Step 3: Initialize Spark:
Python
import findspark
findspark.init()
from pyspark.sql import SparkSession
spark = SparkSession.builder.master("local[*]").appName("CorruptedRecords").getOrCreate()
Now that we have set up the colab environment, let's explore the working of all three modes:
To download the csv file used in this article, click here.
PERMISSIVE
It is the default mode. In “Permissive” Mode, “NULLs” are inserted for the Fields that could Not be Parsed correctly. If you want to retain bad records in dataframe , Use "columnNameOfCorruptRecord" option to identify bad records.
Example
This PySpark code reads a CSV file, identifies corrupted records, and counts the total number of records. It sets a schema for the data, reads the CSV with specified options (including handling corrupted records), filters and displays the corrupted records, and provides the total record count.
Python
from pyspark.sql.functions import col
customers_schema = '''
customer_id INT,
customer_fname STRING,
customer_lname STRING,
customer_email STRING,
customer_password STRING,
customer_street STRING,
customer_city STRING,
customer_state STRING,
customer_zipcode INT,
_corrupt_record STRING
'''
customers_df = spark.read.schema(customers_schema).format("csv").options(
header=True,
delimiter="|",
mode="PERMISSIVE",
columnNameOfCorruptRecord="_corrupt_record"

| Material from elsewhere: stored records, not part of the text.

-- ==== Sys2Proof/Laws/Decode.lean ====
section
/-! SUPPORT. Recognizing an opcode byte: what the lookup finds, and that it finds every mnemonic of a legal map. -/

namespace Sys2Proof

theorem mem_allMnemonics (m : Mnemonic) : m ∈ allMnemonics := by cases m <;> simp [allMnemonics]

theorem bytes_eq_map (map : OpcodeMap) : map.bytes = allMnemonics.map map.byteOf := rfl

theorem byteOf_of_lookup {map : OpcodeMap} {opc : Byte} {m : Mnemonic} (h : map.lookup opc = some m) :
    map.byteOf m = opc := by
  simpa using List.find?_some h

theorem lookup_eq_none {map : OpcodeMap} {opc : Byte} : map.lookup opc = none ↔ ∀ m, map.byteOf m ≠ opc := by
  simp [OpcodeMap.lookup, List.find?_eq_none, mem_allMnemonics]

theorem byteOf_injective {map : OpcodeMap} (h : map.Distinct) {m n : Mnemonic} (e : map.byteOf m = map.byteOf n) :
    m = n :=
  List.inj_on_of_nodup_map (bytes_eq_map map ▸ h) (mem_allMnemonics m) (mem_allMnemonics n) e

/-- Under a map R60 allows, every mnemonic's byte is recognized as it (R65). -/
theorem lookup_byteOf {map : OpcodeMap} (h : map.Distinct) (m : Mnemonic) : map.lookup (map.byteOf m) = some m := by
  cases e : map.lookup (map.byteOf m) with
  | none => exact absurd rfl (lookup_eq_none.1 e m)
  | some n => rw [byteOf_injective h (byteOf_of_lookup e)]

end Sys2Proof
end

).load("/content/corrupted_customer_details.csv")
customers_df.filter(col("_corrupt_record").isNotNull()).show()
print(f"Total number of records while reading in PERMISSIVE mode: {customers_df.count()}")
In the above code "_corrupt_record" column is used to store the corrupted records.
Output:
Permissive ModeDROPMALFORMED
This mode is used to drop corrupted records while trying to read from a given dataset.
Example
This PySpark code reads a CSV file and drops any malformed or corrupted records. It sets a schema for the data, reads the CSV with specified options (including dropping malformed records), displays the cleaned dataset, and provides the total record count.
Python
from pyspark.sql.functions import col
customers_schema = '''
customer_id INT,
customer_fname STRING,
customer_lname STRING,
customer_email STRING,
customer_password STRING,
customer_street STRING,
customer_city STRING,
customer_state STRING,
customer_zipcode INT,
_corrupt_record STRING
'''
customers_df = spark.read.schema(customers_schema).format("csv").options(
header=True,
delimiter=",", # Ensure this matches your CSV
mode="DROPMALFORMED" # Drop corrupt rows
).load("/content/corrupted_customer_details.csv")
customers_df.show()
print(f"Total number of records after DROPMALFORMED mode: {customers_df.count()}")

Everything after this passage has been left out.